Al purpurado le parecía un dispendio inaceptable haber encajado aquel pesado retablo barroco de mármol, jaspes y bronces en un edificio gótico, una afición que se reproducía con bastante frecuencia en la sede primada y que había ocasionado graves heridas arquitectónicas a la catedral debido al afán de sus predecesores por implantar su huella en piedra y dejar patente su poderío.
—Nunca me hubiera atrevido a profanar esta obra tan hermosa que el clero toledano tiene la mala costumbre de aguijonear con su mal gusto —comentó el arzobispo a su secretario mientras caminaban por las cercanías del Transparente—. Debió mantenerse tal y como fue imaginado en el siglo XIII por los maestros franceses, abrazando con sencillez y austeridad la atmósfera prodigiosa que contienen sus naves.

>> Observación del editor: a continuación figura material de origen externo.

-- ==== Sys2Proof/Decode.lean ====
section
/-! DEFINITION. The host command word: decoder, encoder, and the mask and match rows of the command table
(spec/30_encoding.md R60 to R67). -/

namespace Sys2Proof

/-- Why a command word is illegal (R67). -/
inductive DecodeError where
  | unallocatedOpcode (opcode : Byte)
  | mustBeZeroBitSet (opcode : Byte)
  deriving DecidableEq, Repr

/-- `CMD[39:32]` (R61). -/
def opcodeOf (w : CommandWord) : Byte := w.extractLsb' 32 8

/-- `CMD[31:0]` (R61). -/
def operandOf (w : CommandWord) : Word32 := w.extractLsb' 0 32

/-- An operand whose bits from `n` up must be 0 (R62): the command where they are, an illegal word where not (R67). -/
def fmtLow (op : Byte) (v : Word32) (n : Nat) (i : Instr) : Except DecodeError Instr :=
  if v >>> n = 0 then .ok i else .error (.mustBeZeroBitSet op)

/-- The decoder, total on every 40-bit word: R66 for the opcodes, R62 for the operand formats, R67 for the rest. -/
def decode (w : CommandWord) : Except DecodeError Instr :=
  let op := opcodeOf w
  let v := operandOf w
  match op.toNat with
  | 0x01 => fmtLow op v 8 (.beginAddr (v.extractLsb' 0 8))
  | 0x02 => fmtLow op v 0 .isConnected
  | 0x10 => fmtLow op v 0 .getAddress
  | 0x11 => fmtLow op v 8 (.setAddress (v.extractLsb' 0 8))
  | 0x12 => fmtLow op v 0 .setGenericAddress
  | 0x13 => fmtLow op v 0 .setSpecificAddress
  | 0x14 => fmtLow op v 0 .useSpecificAddress
  | 0x20 => fmtLow op v 0 .getAirPressureReference
  | 0x21 => fmtLow op v 32 (.setAirPressureReference v)
  | 0x22 => fmtLow op v 0 .getGasConcentration
  | 0x30 => fmtLow op v 16 (.setSinglePointCorrection (v.extractLsb' 0 16))
  | 0x31 => fmtLow op v 0 .getSinglePointCorrectionReady
  | 0x32 => fmtLow op v 0 .openSelfCalibration
  | 0x33 => fmtLow op v 0 .closeSelfCalibration
  | 0x34 => fmtLow op v 0 .getSelfCalibrationStatus
  | 0x35 => fmtLow op v 16 (.setSelfCalibrationHours (v.extractLsb' 0 16))
  | 0x36 => fmtLow op v 0 .getSelfCalibrationHours
  | 0x40 => fmtLow op v 32 (.setTimeout v)
  | 0x41 => fmtLow op v 0 .getTimeout
  | 0x42 => fmtLow op v 1 (.suppressError (v.getLsbD 0))
  | 0x43 => fmtLow op v 0 .getSuppressError
  | 0x44 => fmtLow op v 0 .lastRead
  | 0x45 => fmtLow op v 0 .getType
  | 0x46 => fmtLow op v 0 .lastError
  | 0x50 => fmtLow op v 8 (.crc16 (v.extractLsb' 0 8))
  | 0x51 => fmtLow op v 16 (.request (v.extractLsb' 8 8) (v.extractLsb' 0 8))
  | 0x52 => fmtLow op v 16 (.wrbuf (v.extractLsb' 8 8) (v.extractLsb' 0 8))
  | 0x53 => fmtLow op v 8 (.rdbuf (v.extractLsb' 0 8))
  | _ => .error (.unallocatedOpcode op)

/-- A command word from its two fields (R61). -/
def commandWord (op : Byte) (v : Word32) : CommandWord := op ++ v

/-- The two byte fields of formats `LL` and `OB` (R62). -/
def twoBytes (hi lo : Byte) : Word32 := (hi ++ lo).setWidth 32

/-- The encoder: the command word of each command, from the same tables (R62, R66). -/
def encode : Instr → CommandWord
  | .beginAddr a => commandWord 0x01 (a.setWidth 32)
  | .isConnected => commandWord 0x02 0
  | .getAddress => commandWord 0x10 0
  | .setAddress a => commandWord 0x11 (a.setWidth 32)
  | .setGenericAddress => commandWord 0x12 0
  | .setSpecificAddress => commandWord 0x13 0
  | .useSpecificAddress => commandWord 0x14 0
  | .getAirPressureReference => commandWord 0x20 0
  | .setAirPressureReference v => commandWord 0x21 v
  | .getGasConcentration => commandWord 0x22 0
  | .setSinglePointCorrection v => commandWord 0x30 (v.setWidth 32)
  | .getSinglePointCorrectionReady => commandWord 0x31 0
  | .openSelfCalibration => commandWord 0x32 0
  | .closeSelfCalibration => commandWord 0x33 0
  | .getSelfCalibrationStatus => commandWord 0x34 0
  | .setSelfCalibrationHours h => commandWord 0x35 (h.setWidth 32)
  | .getSelfCalibrationHours => commandWord 0x36 0
  | .setTimeout ms => commandWord 0x40 ms
  | .getTimeout => commandWord 0x41 0
  | .suppressError f => commandWord 0x42 ((BitVec.ofBool f).setWidth 32)
  | .getSuppressError => commandWord 0x43 0
  | .lastRead => commandWord 0x44 0
  | .getType => commandWord 0x45 0
  | .lastError => commandWord 0x46 0
  | .crc16 n => commandWord 0x50 (n.setWidth 32)
  | .request cl rl => commandWord 0x51 (twoBytes cl rl)
  | .wrbuf i b => commandWord 0x52 (twoBytes i b)
  | .rdbuf i => commandWord 0x53 (i.setWidth 32)

/-- A row of spec/opcode_table.json: a word `w` selects it when `w and mask = match` (spec/INDEX.md). -/
structure TableRow where
  mask  : CommandWord
  value : CommandWord
  deriving DecidableEq, Repr

/-- The row of each command, written out from spec/opcode_table.json. -/
def rowOf : Instr → TableRow
  | .beginAddr _ => { mask := 0xFFFFFFFF00, value := 0x0100000000 }
  | .isConnected => { mask := 0xFFFFFFFFFF, value := 0x0200000000 }
  | .getAddress => { mask := 0xFFFFFFFFFF, value := 0x1000000000 }
  | .setAddress _ => { mask := 0xFFFFFFFF00, value := 0x1100000000 }
  | .setGenericAddress => { mask := 0xFFFFFFFFFF, value := 0x1200000000 }
  | .setSpecificAddress => { mask := 0xFFFFFFFFFF, value := 0x1300000000 }
  | .useSpecificAddress => { mask := 0xFFFFFFFFFF, value := 0x1400000000 }
  | .getAirPressureReference => { mask := 0xFFFFFFFFFF, value := 0x2000000000 }
  | .setAirPressureReference _ => { mask := 0xFF00000000, value := 0x2100000000 }
  | .getGasConcentration => { mask := 0xFFFFFFFFFF, value := 0x2200000000 }
  | .setSinglePointCorrection _ => { mask := 0xFFFFFF0000, value := 0x3000000000 }
  | .getSinglePointCorrectionReady => { mask := 0xFFFFFFFFFF, value := 0x3100000000 }
  | .openSelfCalibration => { mask := 0xFFFFFFFFFF, value := 0x3200000000 }
  | .closeSelfCalibration => { mask := 0xFFFFFFFFFF, value := 0x3300000000 }
  | .getSelfCalibrationStatus => { mask := 0xFFFFFFFFFF, value := 0x3400000000 }
  | .setSelfCalibrationHours _ => { mask := 0xFFFFFF0000, value := 0x3500000000 }
  | .getSelfCalibrationHours => { mask := 0xFFFFFFFFFF, value := 0x3600000000 }
  | .setTimeout _ => { mask := 0xFF00000000, value := 0x4000000000 }
  | .getTimeout => { mask := 0xFFFFFFFFFF, value := 0x4100000000 }
  | .suppressError _ => { mask := 0xFFFFFFFFFE, value := 0x4200000000 }
  | .getSuppressError => { mask := 0xFFFFFFFFFF, value := 0x4300000000 }
  | .lastRead => { mask := 0xFFFFFFFFFF, value := 0x4400000000 }
  | .getType => { mask := 0xFFFFFFFFFF, value := 0x4500000000 }
  | .lastError => { mask := 0xFFFFFFFFFF, value := 0x4600000000 }
  | .crc16 _ => { mask := 0xFFFFFFFF00, value := 0x5000000000 }
  | .request _ _ => { mask := 0xFFFFFF0000, value := 0x5100000000 }
  | .wrbuf _ _ => { mask := 0xFFFFFF0000, value := 0x5200000000 }
  | .rdbuf _ => { mask := 0xFFFFFFFF00, value := 0x5300000000 }

/-- The command word that the low `nbits` bits of `w` stand for; every bit above them is 0. -/
def commandOfTable (nbits w : Nat) : CommandWord := BitVec.ofNat 40 (w % 2 ^ nbits)

/-- The command that the decoder reads from a row of spec/opcode_table.json whose bits are `w`. A row is one 40-bit
word, so a pattern with a bit above bit 39 is no command word. -/
def decodeTableWord (nbits w : Nat) : Option Instr :=
  if w % 2 ^ nbits < 2 ^ 40 then (decode (commandOfTable nbits w)).toOption else none

end Sys2Proof
end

—Las trazas principales son de un tal Martín, que era conocido, probablemente, con ese nombre como una adaptación a nuestra lengua —apuntó Rodrigo—. Y a punto estuvo de no llegar a construirse, al menos en este lugar encima de la gran mezquita existente, lo que habría proporcionado a la ciudad un perfil más universal, tolerante y ecuménico.
—¿Por qué decís eso? —preguntó el conde de Teba.
—Ya sabéis que Alfonso VI, que recuperó la ciudad tras la dominación árabe, tenía una excelente relación con ellos, con las autoridades musulmanas, y costumbres muy próximas después de haber vivido aquí un tiempo en la Huerta del Rey y tener como compañera a una mujer de esa etnia. Al parecer, el rey castellano acordó, antes de ocupar Toledo, según una resolución expresamente pactada con ellos, que respetaría sus vidas, haciendas y mezquitas. Pero la reina Constanza, aprovechando, años después, una ausencia de Alfonso VI, en el año 1087, entró en este lugar con soldados, artífices y numerosos obreros, para destruir la mezquita y levantar en poco tiempo varios altares. Luego, ya en 1226, Fernando III puso la primera piedra de lo que iba a ser el templo catedralicio imaginado por ese Martín.
—Y lo que el arquitecto francés diseñó debió ser respetado en toda su extensión —concluyó el arzobispo Fernández de Córdova.
En ese mismo instante, unos rayos de luz anaranjada cruzaban torrencialmente por encima de sus cabezas haciendo refulgir las piedras del deambulatorio con su concentrada energía, gracias al rompimiento en el muro absidal llevado a cabo por Narciso Tomé, el arquitecto y escultor responsable de aquel mostrenco, en opinión del cardenal. El Transparente representaba el extremo opuesto al estilo primigenio de la catedral por su profusión de adornos y el retorcimiento de las formas y líneas irregulares sin ninguna simetría en los detalles.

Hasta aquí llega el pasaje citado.